• [RECORDED DATA]
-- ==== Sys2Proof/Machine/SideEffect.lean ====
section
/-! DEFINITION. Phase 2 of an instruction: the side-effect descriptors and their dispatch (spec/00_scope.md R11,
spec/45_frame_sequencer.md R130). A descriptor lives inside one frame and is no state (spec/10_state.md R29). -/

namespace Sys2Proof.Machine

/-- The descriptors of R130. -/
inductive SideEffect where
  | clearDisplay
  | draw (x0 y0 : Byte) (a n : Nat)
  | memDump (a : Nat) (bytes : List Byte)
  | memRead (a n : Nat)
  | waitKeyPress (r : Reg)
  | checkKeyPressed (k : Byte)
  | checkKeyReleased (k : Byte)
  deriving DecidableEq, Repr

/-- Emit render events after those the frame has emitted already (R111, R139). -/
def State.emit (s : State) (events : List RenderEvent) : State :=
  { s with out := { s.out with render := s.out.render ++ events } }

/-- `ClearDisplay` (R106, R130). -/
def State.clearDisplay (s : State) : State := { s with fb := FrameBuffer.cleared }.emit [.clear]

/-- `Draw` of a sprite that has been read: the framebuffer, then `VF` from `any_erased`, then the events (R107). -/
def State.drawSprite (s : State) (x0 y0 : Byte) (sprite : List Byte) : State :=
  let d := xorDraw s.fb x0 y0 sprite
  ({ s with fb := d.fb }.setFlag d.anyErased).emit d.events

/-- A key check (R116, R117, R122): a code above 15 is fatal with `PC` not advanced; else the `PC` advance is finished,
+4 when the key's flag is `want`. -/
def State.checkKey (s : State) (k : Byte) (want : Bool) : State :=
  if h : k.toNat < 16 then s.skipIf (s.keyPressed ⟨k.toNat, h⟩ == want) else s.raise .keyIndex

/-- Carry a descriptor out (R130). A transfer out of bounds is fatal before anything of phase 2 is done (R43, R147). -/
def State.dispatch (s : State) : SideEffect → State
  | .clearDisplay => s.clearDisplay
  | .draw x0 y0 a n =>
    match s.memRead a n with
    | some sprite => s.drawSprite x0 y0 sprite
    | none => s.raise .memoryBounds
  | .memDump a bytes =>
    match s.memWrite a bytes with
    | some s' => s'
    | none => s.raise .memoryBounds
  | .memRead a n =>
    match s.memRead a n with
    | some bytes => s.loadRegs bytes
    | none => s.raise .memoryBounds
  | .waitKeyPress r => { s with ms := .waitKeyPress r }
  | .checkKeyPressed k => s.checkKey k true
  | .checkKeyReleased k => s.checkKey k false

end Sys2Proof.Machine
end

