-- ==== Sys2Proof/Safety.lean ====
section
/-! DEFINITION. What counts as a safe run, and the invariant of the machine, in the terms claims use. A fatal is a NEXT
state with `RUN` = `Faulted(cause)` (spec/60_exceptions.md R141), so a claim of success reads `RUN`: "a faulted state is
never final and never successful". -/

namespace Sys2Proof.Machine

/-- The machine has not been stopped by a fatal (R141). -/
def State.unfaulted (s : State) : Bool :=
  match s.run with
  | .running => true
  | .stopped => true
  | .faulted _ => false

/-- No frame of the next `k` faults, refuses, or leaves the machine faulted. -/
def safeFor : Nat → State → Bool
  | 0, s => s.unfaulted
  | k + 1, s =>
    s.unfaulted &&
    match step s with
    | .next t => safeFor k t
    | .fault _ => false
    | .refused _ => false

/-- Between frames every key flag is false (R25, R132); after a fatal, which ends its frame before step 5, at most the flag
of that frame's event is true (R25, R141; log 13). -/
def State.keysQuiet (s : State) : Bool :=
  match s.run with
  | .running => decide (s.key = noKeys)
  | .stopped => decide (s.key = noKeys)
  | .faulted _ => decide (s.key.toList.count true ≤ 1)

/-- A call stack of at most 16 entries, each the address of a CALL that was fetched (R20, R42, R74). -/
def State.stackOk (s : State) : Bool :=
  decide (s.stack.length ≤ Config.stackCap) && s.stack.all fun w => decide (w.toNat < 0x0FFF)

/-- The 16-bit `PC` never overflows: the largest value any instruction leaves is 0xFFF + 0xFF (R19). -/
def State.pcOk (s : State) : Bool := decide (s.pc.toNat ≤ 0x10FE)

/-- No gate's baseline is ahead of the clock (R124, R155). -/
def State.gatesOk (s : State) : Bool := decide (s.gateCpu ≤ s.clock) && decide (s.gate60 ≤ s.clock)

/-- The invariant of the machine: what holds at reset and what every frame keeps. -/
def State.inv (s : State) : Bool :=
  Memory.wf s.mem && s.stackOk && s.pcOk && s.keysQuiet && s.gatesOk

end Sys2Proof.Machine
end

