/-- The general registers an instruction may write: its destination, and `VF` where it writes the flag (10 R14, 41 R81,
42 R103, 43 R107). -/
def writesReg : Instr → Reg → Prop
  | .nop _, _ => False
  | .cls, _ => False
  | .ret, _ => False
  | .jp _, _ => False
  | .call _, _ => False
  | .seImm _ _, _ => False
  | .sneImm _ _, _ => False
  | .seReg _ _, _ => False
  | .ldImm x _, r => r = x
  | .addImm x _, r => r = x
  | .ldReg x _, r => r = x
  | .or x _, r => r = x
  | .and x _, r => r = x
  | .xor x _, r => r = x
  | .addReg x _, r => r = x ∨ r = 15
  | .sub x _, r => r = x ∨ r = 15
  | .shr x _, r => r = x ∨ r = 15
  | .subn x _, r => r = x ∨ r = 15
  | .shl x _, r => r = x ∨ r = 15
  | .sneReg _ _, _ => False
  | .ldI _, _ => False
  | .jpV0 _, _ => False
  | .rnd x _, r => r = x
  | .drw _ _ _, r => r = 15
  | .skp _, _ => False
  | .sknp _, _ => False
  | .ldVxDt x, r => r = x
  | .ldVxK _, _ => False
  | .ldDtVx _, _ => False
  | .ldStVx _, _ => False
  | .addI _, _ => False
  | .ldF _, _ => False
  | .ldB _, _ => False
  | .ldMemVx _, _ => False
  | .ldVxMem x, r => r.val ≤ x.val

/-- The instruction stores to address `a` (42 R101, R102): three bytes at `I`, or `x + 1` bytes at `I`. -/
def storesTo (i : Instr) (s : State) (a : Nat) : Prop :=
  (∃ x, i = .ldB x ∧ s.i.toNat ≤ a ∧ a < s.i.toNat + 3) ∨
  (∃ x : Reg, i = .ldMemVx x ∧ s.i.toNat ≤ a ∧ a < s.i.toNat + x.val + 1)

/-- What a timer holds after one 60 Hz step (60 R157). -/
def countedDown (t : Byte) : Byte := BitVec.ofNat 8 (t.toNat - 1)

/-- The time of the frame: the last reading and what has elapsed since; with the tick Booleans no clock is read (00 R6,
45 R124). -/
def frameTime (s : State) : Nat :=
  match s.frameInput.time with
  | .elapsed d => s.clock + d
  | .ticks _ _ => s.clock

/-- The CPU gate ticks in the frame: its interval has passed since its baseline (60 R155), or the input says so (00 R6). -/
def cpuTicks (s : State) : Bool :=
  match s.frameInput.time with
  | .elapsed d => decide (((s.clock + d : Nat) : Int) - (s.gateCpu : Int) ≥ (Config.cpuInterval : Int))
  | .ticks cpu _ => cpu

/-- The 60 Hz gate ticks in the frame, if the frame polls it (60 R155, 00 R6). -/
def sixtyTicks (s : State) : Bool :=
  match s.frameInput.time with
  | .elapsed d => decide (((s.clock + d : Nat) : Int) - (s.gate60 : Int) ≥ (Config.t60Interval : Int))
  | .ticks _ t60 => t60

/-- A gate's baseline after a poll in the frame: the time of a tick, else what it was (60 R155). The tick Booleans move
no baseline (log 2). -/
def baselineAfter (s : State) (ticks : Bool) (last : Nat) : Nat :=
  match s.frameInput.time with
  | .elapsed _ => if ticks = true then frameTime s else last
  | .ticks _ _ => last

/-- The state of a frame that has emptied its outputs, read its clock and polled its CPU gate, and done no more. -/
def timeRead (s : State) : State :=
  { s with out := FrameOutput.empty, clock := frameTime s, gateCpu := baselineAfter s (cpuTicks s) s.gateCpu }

--

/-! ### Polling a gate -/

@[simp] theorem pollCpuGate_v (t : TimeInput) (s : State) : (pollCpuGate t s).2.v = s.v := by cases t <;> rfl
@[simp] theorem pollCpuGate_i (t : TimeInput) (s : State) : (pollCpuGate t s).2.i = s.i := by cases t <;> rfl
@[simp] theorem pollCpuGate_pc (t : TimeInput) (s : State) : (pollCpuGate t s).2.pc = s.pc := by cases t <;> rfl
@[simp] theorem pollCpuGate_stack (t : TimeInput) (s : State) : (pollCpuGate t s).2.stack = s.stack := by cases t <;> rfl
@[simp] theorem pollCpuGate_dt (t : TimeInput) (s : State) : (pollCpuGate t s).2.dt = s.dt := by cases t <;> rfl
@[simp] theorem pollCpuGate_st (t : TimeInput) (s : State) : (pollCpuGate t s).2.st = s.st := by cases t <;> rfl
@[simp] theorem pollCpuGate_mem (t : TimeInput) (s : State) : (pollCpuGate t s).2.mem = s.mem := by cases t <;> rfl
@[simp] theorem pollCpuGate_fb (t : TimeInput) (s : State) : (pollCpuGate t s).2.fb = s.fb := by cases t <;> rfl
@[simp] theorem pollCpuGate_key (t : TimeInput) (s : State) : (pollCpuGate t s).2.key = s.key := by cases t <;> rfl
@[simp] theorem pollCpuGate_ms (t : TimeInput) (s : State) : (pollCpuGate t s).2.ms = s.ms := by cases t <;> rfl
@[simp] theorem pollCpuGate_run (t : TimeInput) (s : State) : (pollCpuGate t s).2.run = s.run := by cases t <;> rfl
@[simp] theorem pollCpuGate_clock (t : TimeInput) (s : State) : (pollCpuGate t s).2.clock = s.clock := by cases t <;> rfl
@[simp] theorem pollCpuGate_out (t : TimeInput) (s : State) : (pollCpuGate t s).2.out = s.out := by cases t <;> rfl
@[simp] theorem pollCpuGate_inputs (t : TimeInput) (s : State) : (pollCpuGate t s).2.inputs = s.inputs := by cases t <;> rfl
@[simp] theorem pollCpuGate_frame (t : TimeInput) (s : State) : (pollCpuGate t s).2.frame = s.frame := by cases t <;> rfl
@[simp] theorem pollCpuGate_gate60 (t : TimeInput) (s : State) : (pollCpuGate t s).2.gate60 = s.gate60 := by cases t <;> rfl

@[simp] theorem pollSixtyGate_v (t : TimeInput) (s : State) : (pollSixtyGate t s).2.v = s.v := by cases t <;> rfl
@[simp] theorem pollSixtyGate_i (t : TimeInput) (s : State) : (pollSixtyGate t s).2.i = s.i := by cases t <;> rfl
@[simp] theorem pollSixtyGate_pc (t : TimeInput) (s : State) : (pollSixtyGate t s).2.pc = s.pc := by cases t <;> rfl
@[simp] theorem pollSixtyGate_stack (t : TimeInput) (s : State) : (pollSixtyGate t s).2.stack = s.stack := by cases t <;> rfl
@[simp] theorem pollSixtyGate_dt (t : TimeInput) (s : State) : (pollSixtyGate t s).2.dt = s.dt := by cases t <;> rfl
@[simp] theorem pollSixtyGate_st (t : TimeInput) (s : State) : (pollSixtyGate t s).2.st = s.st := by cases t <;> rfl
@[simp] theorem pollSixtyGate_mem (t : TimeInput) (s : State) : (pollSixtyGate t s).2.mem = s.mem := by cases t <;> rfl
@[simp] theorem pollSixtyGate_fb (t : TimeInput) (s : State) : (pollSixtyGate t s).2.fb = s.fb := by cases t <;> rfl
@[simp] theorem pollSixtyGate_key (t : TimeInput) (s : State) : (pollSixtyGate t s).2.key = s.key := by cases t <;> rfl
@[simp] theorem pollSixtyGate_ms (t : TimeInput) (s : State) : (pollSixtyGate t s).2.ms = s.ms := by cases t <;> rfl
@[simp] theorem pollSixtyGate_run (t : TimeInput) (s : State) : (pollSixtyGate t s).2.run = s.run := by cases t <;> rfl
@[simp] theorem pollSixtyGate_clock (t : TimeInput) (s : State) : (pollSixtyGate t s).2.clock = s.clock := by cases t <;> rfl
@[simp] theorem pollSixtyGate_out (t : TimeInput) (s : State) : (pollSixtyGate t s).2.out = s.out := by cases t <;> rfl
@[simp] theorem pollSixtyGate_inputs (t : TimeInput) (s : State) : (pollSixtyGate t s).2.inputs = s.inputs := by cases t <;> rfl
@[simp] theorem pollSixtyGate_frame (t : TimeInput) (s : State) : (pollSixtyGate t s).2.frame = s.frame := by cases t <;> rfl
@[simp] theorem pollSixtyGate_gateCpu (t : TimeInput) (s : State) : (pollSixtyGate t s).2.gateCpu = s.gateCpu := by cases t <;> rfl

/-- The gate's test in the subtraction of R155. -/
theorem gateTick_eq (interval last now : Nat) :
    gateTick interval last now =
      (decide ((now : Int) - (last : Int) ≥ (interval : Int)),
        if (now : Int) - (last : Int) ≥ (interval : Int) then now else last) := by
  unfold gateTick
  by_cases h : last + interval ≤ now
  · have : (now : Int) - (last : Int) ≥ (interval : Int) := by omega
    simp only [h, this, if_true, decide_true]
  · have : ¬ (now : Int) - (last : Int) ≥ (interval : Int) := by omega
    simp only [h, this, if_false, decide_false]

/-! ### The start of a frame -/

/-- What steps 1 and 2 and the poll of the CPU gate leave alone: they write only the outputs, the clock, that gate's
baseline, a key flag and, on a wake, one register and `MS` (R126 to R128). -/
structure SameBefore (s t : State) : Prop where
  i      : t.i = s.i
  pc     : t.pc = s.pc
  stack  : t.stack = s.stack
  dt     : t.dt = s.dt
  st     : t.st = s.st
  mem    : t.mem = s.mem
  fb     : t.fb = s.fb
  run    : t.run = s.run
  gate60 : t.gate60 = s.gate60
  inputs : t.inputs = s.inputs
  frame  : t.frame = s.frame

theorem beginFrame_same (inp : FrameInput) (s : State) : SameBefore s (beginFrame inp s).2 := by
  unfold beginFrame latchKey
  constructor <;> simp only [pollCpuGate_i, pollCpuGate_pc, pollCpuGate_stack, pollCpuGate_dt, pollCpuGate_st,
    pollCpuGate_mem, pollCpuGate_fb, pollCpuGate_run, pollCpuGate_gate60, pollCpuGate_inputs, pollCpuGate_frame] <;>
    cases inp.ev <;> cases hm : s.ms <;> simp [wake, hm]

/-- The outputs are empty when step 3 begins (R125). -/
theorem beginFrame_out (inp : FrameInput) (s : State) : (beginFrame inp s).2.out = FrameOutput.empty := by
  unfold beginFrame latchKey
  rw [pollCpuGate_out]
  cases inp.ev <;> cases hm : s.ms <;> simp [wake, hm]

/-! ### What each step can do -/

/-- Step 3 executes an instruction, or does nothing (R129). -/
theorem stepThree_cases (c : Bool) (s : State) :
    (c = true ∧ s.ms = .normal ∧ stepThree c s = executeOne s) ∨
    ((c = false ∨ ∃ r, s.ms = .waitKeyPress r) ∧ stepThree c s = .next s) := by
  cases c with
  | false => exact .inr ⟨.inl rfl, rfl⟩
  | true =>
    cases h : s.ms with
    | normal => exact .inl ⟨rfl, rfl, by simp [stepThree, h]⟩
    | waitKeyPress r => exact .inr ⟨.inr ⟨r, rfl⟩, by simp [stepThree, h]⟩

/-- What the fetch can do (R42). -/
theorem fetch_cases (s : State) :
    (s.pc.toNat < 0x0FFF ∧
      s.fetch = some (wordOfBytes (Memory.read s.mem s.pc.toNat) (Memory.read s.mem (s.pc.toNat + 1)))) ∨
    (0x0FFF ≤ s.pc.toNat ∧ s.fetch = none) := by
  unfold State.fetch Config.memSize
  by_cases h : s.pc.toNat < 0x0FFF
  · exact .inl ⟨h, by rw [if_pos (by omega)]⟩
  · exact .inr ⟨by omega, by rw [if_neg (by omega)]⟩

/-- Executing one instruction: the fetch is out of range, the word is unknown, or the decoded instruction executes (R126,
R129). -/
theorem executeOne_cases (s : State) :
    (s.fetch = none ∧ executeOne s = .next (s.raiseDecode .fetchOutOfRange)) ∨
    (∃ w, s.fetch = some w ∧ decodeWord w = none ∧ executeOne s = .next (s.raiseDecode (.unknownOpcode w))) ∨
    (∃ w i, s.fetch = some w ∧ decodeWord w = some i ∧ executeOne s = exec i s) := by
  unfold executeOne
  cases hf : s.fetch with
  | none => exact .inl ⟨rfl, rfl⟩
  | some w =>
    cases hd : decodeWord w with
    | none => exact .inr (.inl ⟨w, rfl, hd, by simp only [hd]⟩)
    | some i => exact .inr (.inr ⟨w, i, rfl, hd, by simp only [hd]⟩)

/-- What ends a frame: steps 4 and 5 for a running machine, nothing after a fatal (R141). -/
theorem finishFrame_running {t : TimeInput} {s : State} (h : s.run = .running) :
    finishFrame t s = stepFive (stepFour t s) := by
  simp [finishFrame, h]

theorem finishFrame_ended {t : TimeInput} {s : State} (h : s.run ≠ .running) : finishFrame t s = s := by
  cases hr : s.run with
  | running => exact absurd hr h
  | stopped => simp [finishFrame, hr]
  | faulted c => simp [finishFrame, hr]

• [PROBLEM REQUIREMENTS] Counting only lines with the word "keysQuiet" in them, say how many there are in the entries above, with no other words.

• [ANSWER FOR THIS EXERCISE] 2